Data shown:
-- ==== Sys2Proof/Tests/Slice0.lean ====
section
/-!
SUPPORT. Tests: words written out from the manual's encodings, ill-formed terms that the checks refuse, and for every statement with
hypotheses a concrete state and operands that meet them together.
-/
open Sys2Proof Sys2Proof.Machine
namespace Sys2Proof.Tests
set_option Elab.async false

/-! ### Decoding: words written from 03 R76-R81 and R90 and the operand classes of chapters 04 to 08 -/

/-- Each word decodes to the instruction beside it. -/
def decodes (l : List (Nat × Instr)) : Bool := l.all fun x => (decodeWord (BitVec.ofNat 96 x.1)).toOption == some x.2
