-- ==== Sys2Proof/Laws/PerInstr.lean ====
section
/-!
SUPPORT. The family of statements made for each instruction as syntax: its encoding decodes to it (spec/30_encoding.md
R81, R83). One lemma for each constructor.
-/

namespace Sys2Proof.Laws.Encoding

/-- The encoding of `i` is matched by the row of `i`'s mnemonic, carries operands of that row's kinds, and decodes to
`i`. -/
def Statement (i : Instr) : Prop :=
  (∃ row, lookupRow (encodeInstr i).code = some row ∧ row.mnemonic = i.mnemonic ∧
    operandsFit row.kinds (encodeInstr i).args = true) ∧
  decodeRequest (encodeInstr i) = .ok i

/-- The row of a code settles the statement of the operation encoded with it. -/
theorem of_row {i : Instr} {c : Byte} {args : List Operand} (row : OpcodeRow) (he : encodeInstr i = ⟨c, args⟩)
    (hl : lookupRow c = some row) (hm : row.mnemonic = i.mnemonic) (hf : operandsFit row.kinds args = true)
    (hb : buildInstr row.mnemonic c args = some i) : Statement i := by
  refine ⟨⟨row, ?_, hm, ?_⟩, ?_⟩ <;> rw [he]
  · exact hl
  · exact hf
  · exact decodeRequest_of_row hl hb

theorem bin2bcd (v : Int) : Statement (.bin2bcd v) := of_row _ rfl rfl rfl rfl rfl
theorem bcd2bin (b : Byte) : Statement (.bcd2bin b) := of_row _ rfl rfl rfl rfl rfl
theorem encodeTime (t : CalendarTime) : Statement (.encodeTime t) := of_row _ rfl rfl rfl rfl rfl
theorem encodeDate (t : CalendarTime) : Statement (.encodeDate t) := of_row _ rfl rfl rfl rfl rfl
theorem encode (t : CalendarTime) : Statement (.encode t) := of_row _ rfl rfl rfl rfl rfl
theorem decodeTime (tw : Word) : Statement (.decodeTime tw) := of_row _ rfl rfl rfl rfl rfl
theorem decodeDate (dw : Word) : Statement (.decodeDate dw) := of_row _ rfl rfl rfl rfl rfl
theorem decode (tw dw : Word) : Statement (.decode tw dw) := of_row _ rfl rfl rfl rfl rfl
theorem rd32 (w : Reg) : Statement (.rd32 w) := by cases w <;> exact of_row _ rfl rfl rfl rfl rfl
theorem wr32 (w : Reg) (v : Word) : Statement (.wr32 w v) := by cases w <;> exact of_row _ rfl rfl rfl rfl rfl
theorem modeCheck (tw : Word) : Statement (.modeCheck tw) := of_row _ rfl rfl rfl rfl rfl
theorem livenessCheck (r1 r2 : Word) : Statement (.livenessCheck r1 r2) := of_row _ rfl rfl rfl rfl rfl
theorem epochCheck (dw : Word) : Statement (.epochCheck dw) := of_row _ rfl rfl rfl rfl rfl
theorem probe : Statement .probe := of_row _ rfl rfl rfl rfl rfl
theorem readTime : Statement .readTime := of_row _ rfl rfl rfl rfl rfl
theorem setTime (t : CalendarTime) : Statement (.setTime t) := of_row _ rfl rfl rfl rfl rfl

end Sys2Proof.Laws.Encoding
end

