theorem witness_AdapterOperationsEnd : idle.progress = .idle ∧ idle.phase = .ready ∧ InContract highest := by decide

/-- P5's start and the pair the RTC agent moves to. -/
theorem witness_TornReadAdmitted :
    RegsClean { idle with time := 0x06235959, date := 0x00001231 } ∧ idle.progress = .idle ∧ idle.phase = .ready ∧
      (0x00000000 : Word) &&& 0xF8808080 = 0 ∧ (0x00010101 : Word) &&& 0xFF00C0C0 = 0 := by decide

theorem witness_ReadTimeIgnoresUnusedDraws : idle.progress = .idle ∧
    (∃ t, runOp (readTimeStep quiet) (rtcTick quiet) 3 idle = .next t) ∧
    ∃ t, runOp (readTimeStep { quiet with unusedDraw := fun _ => 0xFFFFFFFF })
      (rtcTick { quiet with unusedDraw := fun _ => 0xFFFFFFFF }) 3 idle = .next t :=
  ⟨rfl, ⟨_, rfl⟩, _, rfl⟩

theorem witness_TornWriteReachable :
    let s : State := { idle with program := [encodeInstr (.setTime june)] }
    s.resetLine = false ∧ s.progress = .idle ∧ s.phase = .ready ∧ InContract june ∧
      s.program = encodeInstr (.setTime june) :: [] := by decide

theorem witness_ReadTimeAfterSetTime : InContract { highest with year := 100 } ∧ InContract highest ∧
    100 ≤ ({ highest with year := 100 } : CalendarTime).year ∧ highest.year ≤ 199 ∧ quiet.isValid highest = true ∧
    idle.progress = .idle ∧ idle.phase = .ready := by
  (repeat' apply And.intro) <;> decide

/-- The step that makes the phase READY. -/
theorem witness_PhaseChangesOnlyByProbe :
    (∃ t, exec .probe (at_ .uninit (.probe .logged)) = .next t ∧ t.phase ≠ (at_ .uninit (.probe .logged)).phase) ∧
    (Inv (at_ .uninit (.probe .logged)) ∧ (at_ .uninit (.probe .logged)).resetLine = false ∧
      ∃ t, step (at_ .uninit (.probe .logged)) = .next t ∧ t.phase ≠ (at_ .uninit (.probe .logged)).phase) :=
  ⟨⟨_, rfl, by decide⟩, ⟨by decide, rfl⟩, rfl, _, rfl, by decide⟩

theorem witness_StepAppendsAtMostOneEvent : idle.resetLine = false ∧ ∃ t, step idle = .next t :=
  ⟨rfl, _, rfl⟩

/-- Steps that write TIME, DATE, the phase and the draws, and one that writes nothing but the trace. -/
theorem witness_OperationsFrame :
    (∃ t, exec (.wr32 .time 0) idle = .next t ∧ t.time ≠ idle.time) ∧
    (∃ t, exec (.wr32 .date 0) idle = .next t ∧ t.date ≠ idle.date) ∧
    (∃ t, exec .probe (at_ .uninit (.probe .logged)) = .next t ∧ t.phase ≠ (at_ .uninit (.probe .logged)).phase) ∧
    (∃ t, exec (.rd32 .date) idle = .next t ∧ t.draws ≠ idle.draws) ∧
    ∃ t, exec (.bcd2bin 0x59) idle = .next t :=
  ⟨⟨_, rfl, by decide⟩, ⟨_, rfl, by decide⟩, ⟨_, rfl, by decide⟩, ⟨_, rfl, by decide⟩, _, rfl⟩

theorem witness_NoOperationOverlaps : (at_ .uninit (.probe .logged)).progress ≠ .idle ∧
    currentInstr (at_ .uninit (.probe .logged)).progress ≠ some .readTime := by decide

/-- A narrowed relation that R157 admits: every unsupported pair is open, and from 00:00:00 on 2000-01-01 the agent goes
two seconds on, its first choice with an unused bit set. -/
def narrow (q r : Word × Word) : Prop :=
  rtcSupported q = false ∨ (q = (0, 0x101) ∧ r = (0x81, 0x101)) ∨ (q = (1, 0x101) ∧ r = (2, 0x101))

/-- The state that `narrow` moves from. -/
def midnight : State := { idle with time := 0, date := 0x101 }

/-- Two ticks in one opportunity, and parameters that keep within the relation. -/
theorem witness_RtcStepsWithinRelation : RtcStepAdmitted narrow ∧ RegsClean midnight ∧
    Relation.ReflTransGen (RtcTickTo narrow) (midnight.time, midnight.date) (2, 0x101) ∧ RtcWithin narrow quiet :=
  have ha : RtcStepAdmitted narrow := fun _ _ h => .inl h
  ⟨ha, by decide,
    .tail (.tail .refl ⟨(0x81, 0x101), .inr (.inl ⟨rfl, rfl⟩), by decide⟩) ⟨(2, 0x101), .inr (.inr ⟨rfl, rfl⟩), by decide⟩,
    ha, fun _ q => ⟨q, .refl, rfl⟩⟩

/-- The same relation does narrow: from midnight it does not relate the pair to itself. -/
theorem test_narrow_constrains : ¬ narrow (0, 0x101) (0, 0x101) := by
  unfold narrow
  decide

/-- Registers in twelve-hour mode, and each way a pair is unsupported, at the value past the range. -/
theorem witness_NarrowedRtcLeavesUnsupportedOpen : RtcWithin narrow quiet ∧ RtcStepAdmitted narrow ∧
    RegsClean { idle with time := 0x00521500, date := 0x00130101 } ∧
    rtcSupported (0x00521500, 0x00130101) = false ∧ (0x00521500 : Word).getLsbD 22 = true ∧
    validBcd (field 0 7 0x0000000A) = false ∧ validBcd (field 8 7 0x00000A00) = false ∧
    validBcd (field 16 6 0x000A0000) = false ∧ validBcd (field 0 6 0x0000000A) = false ∧
    validBcd (field 8 6 0x00000A00) = false ∧ validBcd (field 16 8 0x000A0000) = false ∧
    59 < bcd2bin (field 0 7 0x00000060) ∧ 59 < bcd2bin (field 8 7 0x00006000) ∧
    23 < bcd2bin (field 16 6 0x00240000) ∧ 6 < bcd2bin (field 24 3 0x07000000) ∧
    bcd2bin (field 0 6 0x00000100) < 1 ∧ 31 < bcd2bin (field 0 6 0x00000132) ∧
    bcd2bin (field 8 6 0x00000001) < 1 ∧ 12 < bcd2bin (field 8 6 0x00001301) := by
  refine ⟨witness_RtcStepsWithinRelation.2.2.2, witness_RtcStepsWithinRelation.1, ?_⟩
  (repeat' apply And.intro) <;> decide

/-- R157: the 12h-mode flag, hours 0x24 and invalid BCD are left open, the worked example's pair is not. -/
theorem test_rtc_supported : rtcSupported (0x03124530, 0x00230615) = true ∧
    rtcSupported (0x00521500, 0x00130101) = false ∧ rtcSupported (0x00240000, 0x00130101) = false ∧
    rtcSupported (0x03124530, 0x002A0615) = false := by decide

theorem witness_NothingElseStops : idle.progress = .idle := by decide

end Sys2Proof.Tests
end

section
/-!
PROOFS. The block's step (spec/00_scope.md R14): which operation it runs, and that an operation's step appends exactly
one event to the trace.
-/

namespace Sys2Proof.Machine

/-! ### What a step runs -/

/-- The admitted subset holds an operation at component level, and at host level PROBE, READ_TIME and SET_TIME (R85). -/
theorem admitted_iff (l : Level) (m : Mnemonic) :
    admitted l m = true ↔ l = .component ∨ m = .probe ∨ m = .readTime ∨ m = .setTime := by
  cases l with
  | component => simp [admitted]
  | host => cases m <;> simp [admitted]

/-- The operation in progress is gone on with, whatever the host's list holds (R35). -/
theorem fetch_of_current {s : State} {i : Instr} (h : currentInstr s.progress = some i) :
    fetch s = .ok (some (i, s)) := by
  simp [fetch, h]

/-- With nothing in progress, an admitted operation at the head of the host's list is taken from it (R80, R85). -/
theorem fetch_of_head {s : State} {r : Request} {rest : List Request} {i : Instr} (hp : s.progress = .idle)
    (hl : s.program = r :: rest) (hd : decodeRequest r = .ok i) (ha : admitted s.level i.mnemonic = true) :
    fetch s = .ok (some (i, { s with program := rest })) := by
  simp [fetch, issue, currentInstr, hp, hl, hd, ha]

/-- Without reset, a step is one step of the operation that is fetched after the RTC agent's opportunity. -/
theorem step_of_fetch {s s₂ : State} {i : Instr} (hr : s.resetLine = false)
    (hf : fetch (rtcTick Config.params s) = .ok (some (i, s₂))) : step s = exec i s₂ := by
  simp [step, hr, hf]

/-- Without reset, a step goes on with the operation that the position in progress belongs to (R35). -/
theorem step_of_progress {s : State} {q : Progress} {i : Instr} (hr : s.resetLine = false) (hp : s.progress = q)
    (hq : currentInstr q = some i) : step s = exec i (rtcTick Config.params s) :=
  step_of_fetch hr (fetch_of_current (by rw [rtcTick_progress, hp, hq]))

/-! ### What a step appends to the trace -/

/-- A fetch leaves the trace alone. -/
theorem fetch_trace {s t : State} {i : Instr} (h : fetch s = .ok (some (i, t))) : t.trace = s.trace := by
  obtain ⟨-, rfl⟩ | ⟨-, _, _, -, -, -, rfl⟩ := fetch_cases s i t h <;> rfl

@[simp] theorem probeRead_trace (p : Params) (w : Reg) (pos : Word → ProbePos) (s : State) :
    (probeRead p w pos s).trace = s.trace ++ [.read w (readValue p w s)] := rfl

/-- The first step of PROBE appends its read, or the result of a failed region acquisition (R185). -/
theorem probeStart_appends_one (p : Params) (s : State) : ∃ e, (probeStart p s).trace = s.trace ++ [e] := by
  unfold probeStart
  split
  · exact ⟨_, probeRead_trace ..⟩
  · exact ⟨_, failProbe_trace ..⟩

/-- Every later step of PROBE appends the one event of its line (R185). -/
theorem probeResume_appends_one (p : Params) (pos : ProbePos) (s : State) :
    ∃ e, (probeResume p pos s).trace = s.trace ++ [e] := by
  cases pos with
  | modeRead r0 =>
    cases h : modeCheck r0 with
    | none => simp [probeResume, h]
    | some _ => simp [probeResume, h]
  | liveRead r1 =>
    by_cases h : r1 = sentinel
    · simp [probeResume, h]
    · simp [probeResume, h]
  | waited r1 => exact ⟨_, probeRead_trace ..⟩
  | confirmed r1 r2 =>
    cases h : livenessCheck r1 r2 with
    | none => simp [probeResume, h]
    | some _ => simp [probeResume, h]
  | dateRead d =>
    cases h : epochCheck d with
    | none => simp [probeResume, h]
    | some v => simp [probeResume, h]
  | repaired => exact ⟨_, emit_trace ..⟩
  | logged => exact ⟨_, readyProbe_trace s⟩

/-- The first step of READ_TIME appends its first read, or the NoDevice result (R201). -/
theorem readTimeStart_appends_one (p : Params) (s : State) : ∃ e, (readTimeStart p s).trace = s.trace ++ [e] := by
  unfold readTimeStart
  split
  · split
    · exact ⟨_, afterRead_trace ..⟩
    · exact ⟨_, afterRead_trace ..⟩
  · exact ⟨_, finish_trace ..⟩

What you should do:
Write out, unaltered, the lines from the opening of the listing through the line that includes "set_option Elab.async false".

Task output:
-- ==== Sys2Proof/Tests/Slice0.lean ====
section
/-!
SUPPORT. Tests: words written out from the manual's encodings, ill-formed terms that the checks refuse, and for every statement with
hypotheses a concrete state and operands that meet them together.
-/
open Sys2Proof Sys2Proof.Machine
namespace Sys2Proof.Tests
set_option Elab.async false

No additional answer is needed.